## [Exercise description]
Read through the listing, and wherever a line holds the word "every", return it.

_____

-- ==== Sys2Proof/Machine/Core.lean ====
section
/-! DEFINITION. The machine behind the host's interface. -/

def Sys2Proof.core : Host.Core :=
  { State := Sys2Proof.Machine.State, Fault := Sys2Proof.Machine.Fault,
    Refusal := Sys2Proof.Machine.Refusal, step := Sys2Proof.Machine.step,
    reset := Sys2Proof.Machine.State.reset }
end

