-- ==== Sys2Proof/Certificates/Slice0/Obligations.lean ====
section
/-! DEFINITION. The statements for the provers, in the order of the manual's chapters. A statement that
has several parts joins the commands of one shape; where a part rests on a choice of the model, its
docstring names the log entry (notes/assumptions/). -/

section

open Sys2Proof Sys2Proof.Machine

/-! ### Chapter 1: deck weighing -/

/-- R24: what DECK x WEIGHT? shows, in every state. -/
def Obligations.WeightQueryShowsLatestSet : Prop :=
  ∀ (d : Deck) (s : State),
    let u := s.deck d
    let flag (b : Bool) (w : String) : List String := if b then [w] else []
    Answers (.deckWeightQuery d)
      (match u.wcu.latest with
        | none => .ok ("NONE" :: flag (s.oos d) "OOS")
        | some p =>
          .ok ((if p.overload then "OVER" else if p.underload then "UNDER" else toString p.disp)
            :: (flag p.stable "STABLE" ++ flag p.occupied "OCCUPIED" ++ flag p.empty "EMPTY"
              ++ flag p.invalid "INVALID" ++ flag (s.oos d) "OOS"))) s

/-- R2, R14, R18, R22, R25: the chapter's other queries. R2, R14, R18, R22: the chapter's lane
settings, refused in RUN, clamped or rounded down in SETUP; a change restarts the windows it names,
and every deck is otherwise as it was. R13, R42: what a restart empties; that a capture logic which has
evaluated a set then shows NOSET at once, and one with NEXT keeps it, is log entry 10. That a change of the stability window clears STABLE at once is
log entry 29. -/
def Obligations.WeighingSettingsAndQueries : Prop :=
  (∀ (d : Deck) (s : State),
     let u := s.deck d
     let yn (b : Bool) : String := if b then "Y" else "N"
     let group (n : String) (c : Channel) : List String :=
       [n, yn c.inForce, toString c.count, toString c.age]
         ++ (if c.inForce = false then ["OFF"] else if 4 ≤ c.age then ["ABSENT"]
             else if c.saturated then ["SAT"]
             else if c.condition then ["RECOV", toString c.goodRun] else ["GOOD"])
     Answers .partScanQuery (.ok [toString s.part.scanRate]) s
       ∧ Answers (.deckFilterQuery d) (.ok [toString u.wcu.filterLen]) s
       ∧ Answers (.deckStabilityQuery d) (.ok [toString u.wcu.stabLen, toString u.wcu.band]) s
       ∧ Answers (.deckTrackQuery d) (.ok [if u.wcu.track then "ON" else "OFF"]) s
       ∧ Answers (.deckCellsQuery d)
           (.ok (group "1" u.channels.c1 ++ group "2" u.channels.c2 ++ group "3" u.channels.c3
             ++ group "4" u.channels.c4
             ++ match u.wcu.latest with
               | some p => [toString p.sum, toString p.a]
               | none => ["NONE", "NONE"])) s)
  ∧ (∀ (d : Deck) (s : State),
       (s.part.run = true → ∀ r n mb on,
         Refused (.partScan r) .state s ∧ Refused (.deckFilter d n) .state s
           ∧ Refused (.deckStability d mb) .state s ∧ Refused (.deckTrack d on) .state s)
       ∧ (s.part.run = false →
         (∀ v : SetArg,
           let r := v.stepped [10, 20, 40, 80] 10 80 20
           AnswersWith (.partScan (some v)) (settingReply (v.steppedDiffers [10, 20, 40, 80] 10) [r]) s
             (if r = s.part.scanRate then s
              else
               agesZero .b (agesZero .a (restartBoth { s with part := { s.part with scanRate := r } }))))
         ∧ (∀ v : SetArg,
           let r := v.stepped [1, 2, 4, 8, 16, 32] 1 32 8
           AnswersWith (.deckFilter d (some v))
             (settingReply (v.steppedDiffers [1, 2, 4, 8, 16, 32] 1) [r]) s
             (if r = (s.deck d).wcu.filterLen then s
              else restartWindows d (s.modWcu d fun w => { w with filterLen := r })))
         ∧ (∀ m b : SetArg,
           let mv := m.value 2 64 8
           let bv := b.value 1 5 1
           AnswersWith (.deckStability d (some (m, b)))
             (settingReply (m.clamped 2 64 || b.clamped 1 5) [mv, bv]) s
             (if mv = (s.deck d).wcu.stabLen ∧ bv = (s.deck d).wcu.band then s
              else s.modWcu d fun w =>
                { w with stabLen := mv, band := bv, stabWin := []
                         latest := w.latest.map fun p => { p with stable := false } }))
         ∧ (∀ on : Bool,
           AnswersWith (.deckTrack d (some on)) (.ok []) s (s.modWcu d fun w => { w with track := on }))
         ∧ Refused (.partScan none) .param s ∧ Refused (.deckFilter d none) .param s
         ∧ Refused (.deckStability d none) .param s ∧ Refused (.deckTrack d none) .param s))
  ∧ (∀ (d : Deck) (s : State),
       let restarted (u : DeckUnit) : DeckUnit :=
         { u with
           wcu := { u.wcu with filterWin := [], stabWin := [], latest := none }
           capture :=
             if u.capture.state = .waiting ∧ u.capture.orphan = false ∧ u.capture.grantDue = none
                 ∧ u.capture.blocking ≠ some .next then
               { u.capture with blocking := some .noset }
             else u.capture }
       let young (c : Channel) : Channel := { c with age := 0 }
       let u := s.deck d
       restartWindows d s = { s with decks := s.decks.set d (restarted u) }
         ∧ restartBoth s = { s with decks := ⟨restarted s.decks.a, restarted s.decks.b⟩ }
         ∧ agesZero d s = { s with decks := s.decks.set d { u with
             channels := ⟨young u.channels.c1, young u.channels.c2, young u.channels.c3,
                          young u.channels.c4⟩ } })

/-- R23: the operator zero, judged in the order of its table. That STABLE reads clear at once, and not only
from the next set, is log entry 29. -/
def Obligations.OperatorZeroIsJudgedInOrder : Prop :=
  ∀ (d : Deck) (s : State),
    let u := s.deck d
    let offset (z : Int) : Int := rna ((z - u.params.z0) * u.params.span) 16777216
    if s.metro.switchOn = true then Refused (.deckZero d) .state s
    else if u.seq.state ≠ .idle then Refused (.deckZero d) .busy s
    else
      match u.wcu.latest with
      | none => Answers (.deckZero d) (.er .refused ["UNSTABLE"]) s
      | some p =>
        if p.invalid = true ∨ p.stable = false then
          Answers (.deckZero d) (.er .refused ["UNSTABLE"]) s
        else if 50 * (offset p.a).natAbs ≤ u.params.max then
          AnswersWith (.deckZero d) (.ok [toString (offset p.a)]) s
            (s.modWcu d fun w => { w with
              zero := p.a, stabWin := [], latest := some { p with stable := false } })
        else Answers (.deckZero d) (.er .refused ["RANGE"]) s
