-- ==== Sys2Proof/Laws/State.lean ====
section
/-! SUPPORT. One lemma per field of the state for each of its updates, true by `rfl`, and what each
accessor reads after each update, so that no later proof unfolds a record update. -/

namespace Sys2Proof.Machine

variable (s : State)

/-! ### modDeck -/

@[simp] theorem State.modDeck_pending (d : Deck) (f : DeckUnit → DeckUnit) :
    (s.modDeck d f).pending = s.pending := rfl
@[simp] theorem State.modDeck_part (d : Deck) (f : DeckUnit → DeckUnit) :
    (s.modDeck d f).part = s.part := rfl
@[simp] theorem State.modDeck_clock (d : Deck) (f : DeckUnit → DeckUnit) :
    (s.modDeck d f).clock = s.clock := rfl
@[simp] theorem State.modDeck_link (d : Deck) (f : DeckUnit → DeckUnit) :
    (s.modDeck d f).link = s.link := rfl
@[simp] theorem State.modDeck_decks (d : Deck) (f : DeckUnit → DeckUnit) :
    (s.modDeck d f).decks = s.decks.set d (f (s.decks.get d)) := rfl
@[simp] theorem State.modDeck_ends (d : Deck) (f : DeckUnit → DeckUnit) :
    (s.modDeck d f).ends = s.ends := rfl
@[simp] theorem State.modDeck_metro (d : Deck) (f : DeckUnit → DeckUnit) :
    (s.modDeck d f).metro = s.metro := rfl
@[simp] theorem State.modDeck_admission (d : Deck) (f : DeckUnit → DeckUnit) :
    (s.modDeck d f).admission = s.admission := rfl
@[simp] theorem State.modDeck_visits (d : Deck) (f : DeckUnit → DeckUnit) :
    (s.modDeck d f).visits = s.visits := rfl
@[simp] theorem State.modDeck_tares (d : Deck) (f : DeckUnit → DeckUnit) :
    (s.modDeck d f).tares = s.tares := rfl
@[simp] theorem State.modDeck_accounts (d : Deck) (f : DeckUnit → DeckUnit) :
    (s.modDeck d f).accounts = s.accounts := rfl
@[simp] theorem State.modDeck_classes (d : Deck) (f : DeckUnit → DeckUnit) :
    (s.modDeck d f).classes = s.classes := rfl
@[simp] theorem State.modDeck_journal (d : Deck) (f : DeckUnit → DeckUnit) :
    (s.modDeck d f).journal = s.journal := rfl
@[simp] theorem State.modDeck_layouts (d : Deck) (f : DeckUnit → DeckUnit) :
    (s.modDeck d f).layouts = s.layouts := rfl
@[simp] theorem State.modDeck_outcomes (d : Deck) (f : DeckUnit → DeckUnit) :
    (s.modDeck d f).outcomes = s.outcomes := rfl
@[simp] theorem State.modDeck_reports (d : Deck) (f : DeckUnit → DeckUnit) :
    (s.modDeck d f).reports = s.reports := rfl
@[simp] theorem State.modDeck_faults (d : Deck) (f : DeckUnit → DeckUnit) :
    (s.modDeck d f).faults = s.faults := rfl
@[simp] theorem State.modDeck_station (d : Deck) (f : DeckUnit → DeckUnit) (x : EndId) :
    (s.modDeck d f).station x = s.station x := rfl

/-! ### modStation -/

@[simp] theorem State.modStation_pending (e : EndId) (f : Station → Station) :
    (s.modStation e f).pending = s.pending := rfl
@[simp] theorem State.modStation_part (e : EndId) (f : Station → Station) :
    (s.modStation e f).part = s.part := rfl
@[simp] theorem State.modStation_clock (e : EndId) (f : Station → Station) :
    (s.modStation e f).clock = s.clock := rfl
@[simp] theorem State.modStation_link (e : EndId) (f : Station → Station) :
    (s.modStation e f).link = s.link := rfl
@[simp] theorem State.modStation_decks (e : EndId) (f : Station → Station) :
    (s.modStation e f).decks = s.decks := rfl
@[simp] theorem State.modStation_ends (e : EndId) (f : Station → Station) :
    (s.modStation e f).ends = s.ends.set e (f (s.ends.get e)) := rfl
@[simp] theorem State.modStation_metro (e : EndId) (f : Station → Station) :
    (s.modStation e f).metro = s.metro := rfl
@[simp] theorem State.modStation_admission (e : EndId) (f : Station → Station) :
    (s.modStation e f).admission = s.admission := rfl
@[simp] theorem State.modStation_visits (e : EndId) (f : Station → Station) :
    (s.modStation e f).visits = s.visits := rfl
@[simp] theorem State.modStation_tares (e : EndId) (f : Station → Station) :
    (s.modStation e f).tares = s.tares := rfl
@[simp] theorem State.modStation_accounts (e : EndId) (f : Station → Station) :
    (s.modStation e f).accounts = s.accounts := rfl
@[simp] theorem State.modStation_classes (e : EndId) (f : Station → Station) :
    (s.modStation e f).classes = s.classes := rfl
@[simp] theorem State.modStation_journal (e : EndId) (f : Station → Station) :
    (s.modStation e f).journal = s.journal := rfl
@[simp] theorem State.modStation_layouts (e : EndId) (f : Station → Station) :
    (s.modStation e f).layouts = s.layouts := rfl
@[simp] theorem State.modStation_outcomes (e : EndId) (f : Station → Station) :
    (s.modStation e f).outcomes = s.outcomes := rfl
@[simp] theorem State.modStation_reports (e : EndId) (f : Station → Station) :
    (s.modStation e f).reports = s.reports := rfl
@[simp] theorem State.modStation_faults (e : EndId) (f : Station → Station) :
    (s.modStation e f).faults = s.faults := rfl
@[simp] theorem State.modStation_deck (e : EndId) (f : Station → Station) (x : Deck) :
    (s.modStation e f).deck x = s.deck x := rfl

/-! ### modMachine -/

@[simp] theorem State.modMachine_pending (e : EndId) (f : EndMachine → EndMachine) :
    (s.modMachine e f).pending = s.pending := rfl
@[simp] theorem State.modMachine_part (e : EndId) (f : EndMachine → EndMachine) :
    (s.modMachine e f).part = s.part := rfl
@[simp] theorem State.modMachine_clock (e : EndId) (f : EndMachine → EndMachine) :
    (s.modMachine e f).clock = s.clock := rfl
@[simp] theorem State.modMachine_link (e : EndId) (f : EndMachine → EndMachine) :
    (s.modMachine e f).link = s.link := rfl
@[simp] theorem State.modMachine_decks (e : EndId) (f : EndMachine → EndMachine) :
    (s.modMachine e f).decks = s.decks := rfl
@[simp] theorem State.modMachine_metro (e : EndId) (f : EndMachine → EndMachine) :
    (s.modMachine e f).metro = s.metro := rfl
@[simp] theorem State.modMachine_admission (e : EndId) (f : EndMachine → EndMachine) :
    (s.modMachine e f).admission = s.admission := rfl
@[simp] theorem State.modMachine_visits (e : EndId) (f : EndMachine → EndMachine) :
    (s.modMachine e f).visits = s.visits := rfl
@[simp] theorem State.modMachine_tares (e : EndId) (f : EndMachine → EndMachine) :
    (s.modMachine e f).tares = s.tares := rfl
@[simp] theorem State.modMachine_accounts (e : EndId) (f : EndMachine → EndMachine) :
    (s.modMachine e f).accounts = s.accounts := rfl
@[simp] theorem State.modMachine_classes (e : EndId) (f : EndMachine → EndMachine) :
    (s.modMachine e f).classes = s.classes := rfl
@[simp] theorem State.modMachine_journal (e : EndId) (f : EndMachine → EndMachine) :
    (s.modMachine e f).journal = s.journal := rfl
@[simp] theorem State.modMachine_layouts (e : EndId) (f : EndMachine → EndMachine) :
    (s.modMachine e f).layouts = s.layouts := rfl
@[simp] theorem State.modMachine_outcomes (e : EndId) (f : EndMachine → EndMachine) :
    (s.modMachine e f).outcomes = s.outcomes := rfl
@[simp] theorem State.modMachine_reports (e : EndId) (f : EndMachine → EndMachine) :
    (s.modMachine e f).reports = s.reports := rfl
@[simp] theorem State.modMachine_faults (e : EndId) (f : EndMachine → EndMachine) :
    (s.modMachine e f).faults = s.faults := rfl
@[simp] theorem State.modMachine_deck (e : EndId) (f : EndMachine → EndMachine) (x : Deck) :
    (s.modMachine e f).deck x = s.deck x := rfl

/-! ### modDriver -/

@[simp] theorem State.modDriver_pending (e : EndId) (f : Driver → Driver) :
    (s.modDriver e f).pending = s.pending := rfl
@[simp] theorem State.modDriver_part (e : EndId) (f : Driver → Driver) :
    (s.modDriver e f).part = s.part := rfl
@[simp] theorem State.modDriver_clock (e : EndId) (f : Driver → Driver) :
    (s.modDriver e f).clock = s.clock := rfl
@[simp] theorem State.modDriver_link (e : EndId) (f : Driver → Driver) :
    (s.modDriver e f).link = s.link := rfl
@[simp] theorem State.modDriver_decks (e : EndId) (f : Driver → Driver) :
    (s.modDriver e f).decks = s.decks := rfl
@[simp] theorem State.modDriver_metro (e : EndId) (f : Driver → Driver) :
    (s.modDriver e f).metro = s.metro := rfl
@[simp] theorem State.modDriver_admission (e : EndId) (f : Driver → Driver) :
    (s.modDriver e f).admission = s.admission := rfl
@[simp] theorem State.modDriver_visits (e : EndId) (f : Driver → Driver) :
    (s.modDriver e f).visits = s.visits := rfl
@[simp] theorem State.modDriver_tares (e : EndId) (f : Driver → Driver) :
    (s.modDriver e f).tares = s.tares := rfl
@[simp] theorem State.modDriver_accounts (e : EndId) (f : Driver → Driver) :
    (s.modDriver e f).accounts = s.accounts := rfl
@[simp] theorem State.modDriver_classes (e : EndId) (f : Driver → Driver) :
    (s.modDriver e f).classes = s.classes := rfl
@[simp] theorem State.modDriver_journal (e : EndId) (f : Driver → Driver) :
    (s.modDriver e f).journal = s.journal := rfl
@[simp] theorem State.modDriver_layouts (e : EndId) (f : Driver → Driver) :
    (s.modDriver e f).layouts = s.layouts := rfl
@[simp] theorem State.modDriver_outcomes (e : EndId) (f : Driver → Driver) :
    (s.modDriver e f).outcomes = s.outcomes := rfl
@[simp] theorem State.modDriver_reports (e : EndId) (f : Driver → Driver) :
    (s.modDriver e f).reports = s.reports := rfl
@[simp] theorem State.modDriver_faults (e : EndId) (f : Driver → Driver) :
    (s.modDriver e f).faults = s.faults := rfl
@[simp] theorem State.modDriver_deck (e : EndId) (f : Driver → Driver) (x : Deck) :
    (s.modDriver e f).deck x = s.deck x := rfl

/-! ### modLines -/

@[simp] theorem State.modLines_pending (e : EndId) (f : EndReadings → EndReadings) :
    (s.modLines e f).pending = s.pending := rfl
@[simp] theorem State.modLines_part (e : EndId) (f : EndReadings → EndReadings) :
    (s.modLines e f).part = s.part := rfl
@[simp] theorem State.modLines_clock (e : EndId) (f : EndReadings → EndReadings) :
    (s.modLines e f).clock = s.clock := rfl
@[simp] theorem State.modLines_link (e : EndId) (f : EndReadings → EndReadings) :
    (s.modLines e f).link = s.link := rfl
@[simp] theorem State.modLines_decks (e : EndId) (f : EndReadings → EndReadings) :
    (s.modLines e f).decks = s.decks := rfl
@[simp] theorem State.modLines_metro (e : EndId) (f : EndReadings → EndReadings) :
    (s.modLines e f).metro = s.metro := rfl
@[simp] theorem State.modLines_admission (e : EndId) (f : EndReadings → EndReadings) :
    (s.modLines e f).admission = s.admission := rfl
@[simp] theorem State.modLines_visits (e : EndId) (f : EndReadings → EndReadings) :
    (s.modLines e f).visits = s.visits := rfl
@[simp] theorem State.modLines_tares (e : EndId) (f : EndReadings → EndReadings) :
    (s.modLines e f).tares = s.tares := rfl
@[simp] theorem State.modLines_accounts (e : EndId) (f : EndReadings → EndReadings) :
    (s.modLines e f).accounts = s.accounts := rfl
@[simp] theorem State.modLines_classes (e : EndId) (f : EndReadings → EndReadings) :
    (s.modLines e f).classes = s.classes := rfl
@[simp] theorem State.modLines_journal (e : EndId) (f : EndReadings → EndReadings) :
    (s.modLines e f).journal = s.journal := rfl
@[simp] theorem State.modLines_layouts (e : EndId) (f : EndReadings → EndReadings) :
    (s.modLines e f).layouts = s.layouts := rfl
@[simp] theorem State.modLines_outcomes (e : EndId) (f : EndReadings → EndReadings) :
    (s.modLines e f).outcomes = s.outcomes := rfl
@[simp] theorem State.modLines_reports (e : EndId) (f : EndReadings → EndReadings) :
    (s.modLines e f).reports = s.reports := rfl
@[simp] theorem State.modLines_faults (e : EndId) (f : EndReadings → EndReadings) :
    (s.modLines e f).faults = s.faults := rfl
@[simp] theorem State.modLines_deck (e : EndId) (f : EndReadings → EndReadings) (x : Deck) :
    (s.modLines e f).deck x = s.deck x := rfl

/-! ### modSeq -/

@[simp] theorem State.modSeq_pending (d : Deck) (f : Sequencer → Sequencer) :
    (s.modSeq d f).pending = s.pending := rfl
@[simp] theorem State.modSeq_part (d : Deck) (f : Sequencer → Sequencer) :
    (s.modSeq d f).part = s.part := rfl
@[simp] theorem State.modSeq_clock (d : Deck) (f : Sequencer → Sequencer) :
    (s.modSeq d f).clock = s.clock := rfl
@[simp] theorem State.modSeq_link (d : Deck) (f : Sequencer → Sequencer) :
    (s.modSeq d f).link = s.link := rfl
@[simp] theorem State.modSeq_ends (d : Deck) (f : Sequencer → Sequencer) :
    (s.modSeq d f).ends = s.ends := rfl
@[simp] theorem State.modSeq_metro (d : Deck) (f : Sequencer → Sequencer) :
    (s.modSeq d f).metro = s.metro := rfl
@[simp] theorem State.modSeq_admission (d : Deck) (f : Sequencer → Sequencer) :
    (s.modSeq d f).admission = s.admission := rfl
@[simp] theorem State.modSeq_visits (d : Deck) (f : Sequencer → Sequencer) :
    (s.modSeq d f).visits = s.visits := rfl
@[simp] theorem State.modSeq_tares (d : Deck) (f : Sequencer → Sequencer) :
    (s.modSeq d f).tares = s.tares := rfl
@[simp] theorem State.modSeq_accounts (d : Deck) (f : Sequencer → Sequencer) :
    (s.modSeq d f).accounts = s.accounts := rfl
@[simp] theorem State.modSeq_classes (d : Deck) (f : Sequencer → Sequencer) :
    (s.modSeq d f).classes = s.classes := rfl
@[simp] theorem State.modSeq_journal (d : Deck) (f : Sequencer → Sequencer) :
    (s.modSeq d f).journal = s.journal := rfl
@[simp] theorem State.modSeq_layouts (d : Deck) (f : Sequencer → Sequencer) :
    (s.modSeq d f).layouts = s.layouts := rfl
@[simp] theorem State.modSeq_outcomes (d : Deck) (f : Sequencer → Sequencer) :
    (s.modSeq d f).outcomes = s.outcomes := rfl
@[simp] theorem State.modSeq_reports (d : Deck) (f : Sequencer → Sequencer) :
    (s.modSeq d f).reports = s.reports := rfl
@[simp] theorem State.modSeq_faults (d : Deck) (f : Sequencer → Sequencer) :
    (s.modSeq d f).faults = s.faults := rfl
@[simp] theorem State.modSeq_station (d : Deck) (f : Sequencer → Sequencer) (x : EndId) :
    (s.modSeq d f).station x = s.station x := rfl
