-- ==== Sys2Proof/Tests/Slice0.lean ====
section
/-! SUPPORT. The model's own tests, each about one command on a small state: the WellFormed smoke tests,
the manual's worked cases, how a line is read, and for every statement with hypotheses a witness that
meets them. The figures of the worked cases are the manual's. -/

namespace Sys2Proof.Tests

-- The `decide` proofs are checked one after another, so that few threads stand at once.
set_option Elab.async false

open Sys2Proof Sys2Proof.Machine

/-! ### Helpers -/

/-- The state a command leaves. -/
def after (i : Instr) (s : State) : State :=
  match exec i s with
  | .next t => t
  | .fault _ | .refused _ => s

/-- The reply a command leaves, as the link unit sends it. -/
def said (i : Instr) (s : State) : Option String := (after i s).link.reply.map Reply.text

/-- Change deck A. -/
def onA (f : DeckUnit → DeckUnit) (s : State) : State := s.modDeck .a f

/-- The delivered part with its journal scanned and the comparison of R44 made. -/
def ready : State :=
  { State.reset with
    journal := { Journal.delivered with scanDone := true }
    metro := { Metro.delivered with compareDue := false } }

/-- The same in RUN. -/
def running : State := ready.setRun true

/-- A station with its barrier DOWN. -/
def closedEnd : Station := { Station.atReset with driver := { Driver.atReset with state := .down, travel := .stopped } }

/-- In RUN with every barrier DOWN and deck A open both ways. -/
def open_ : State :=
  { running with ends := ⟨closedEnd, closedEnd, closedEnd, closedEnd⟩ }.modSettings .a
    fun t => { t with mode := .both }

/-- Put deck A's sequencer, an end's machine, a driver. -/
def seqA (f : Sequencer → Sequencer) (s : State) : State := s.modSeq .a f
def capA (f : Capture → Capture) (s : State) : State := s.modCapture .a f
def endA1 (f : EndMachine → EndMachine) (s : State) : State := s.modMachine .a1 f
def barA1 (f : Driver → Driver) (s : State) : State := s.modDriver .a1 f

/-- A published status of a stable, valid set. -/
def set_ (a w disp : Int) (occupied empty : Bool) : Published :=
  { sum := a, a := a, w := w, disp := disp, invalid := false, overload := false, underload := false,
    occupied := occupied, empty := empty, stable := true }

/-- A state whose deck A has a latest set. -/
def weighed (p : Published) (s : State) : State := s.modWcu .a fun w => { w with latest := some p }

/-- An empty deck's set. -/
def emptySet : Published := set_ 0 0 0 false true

_____

## [Worked solution]
/-- R24: what DECK x WEIGHT? shows, in every state. -/
and every deck is otherwise as it was. R13, R42: what a restart empties; that a capture logic which has
the manual's worked cases, how a line is read, and for every statement with hypotheses a witness that
/-- In RUN with every barrier DOWN and deck A open both ways. -/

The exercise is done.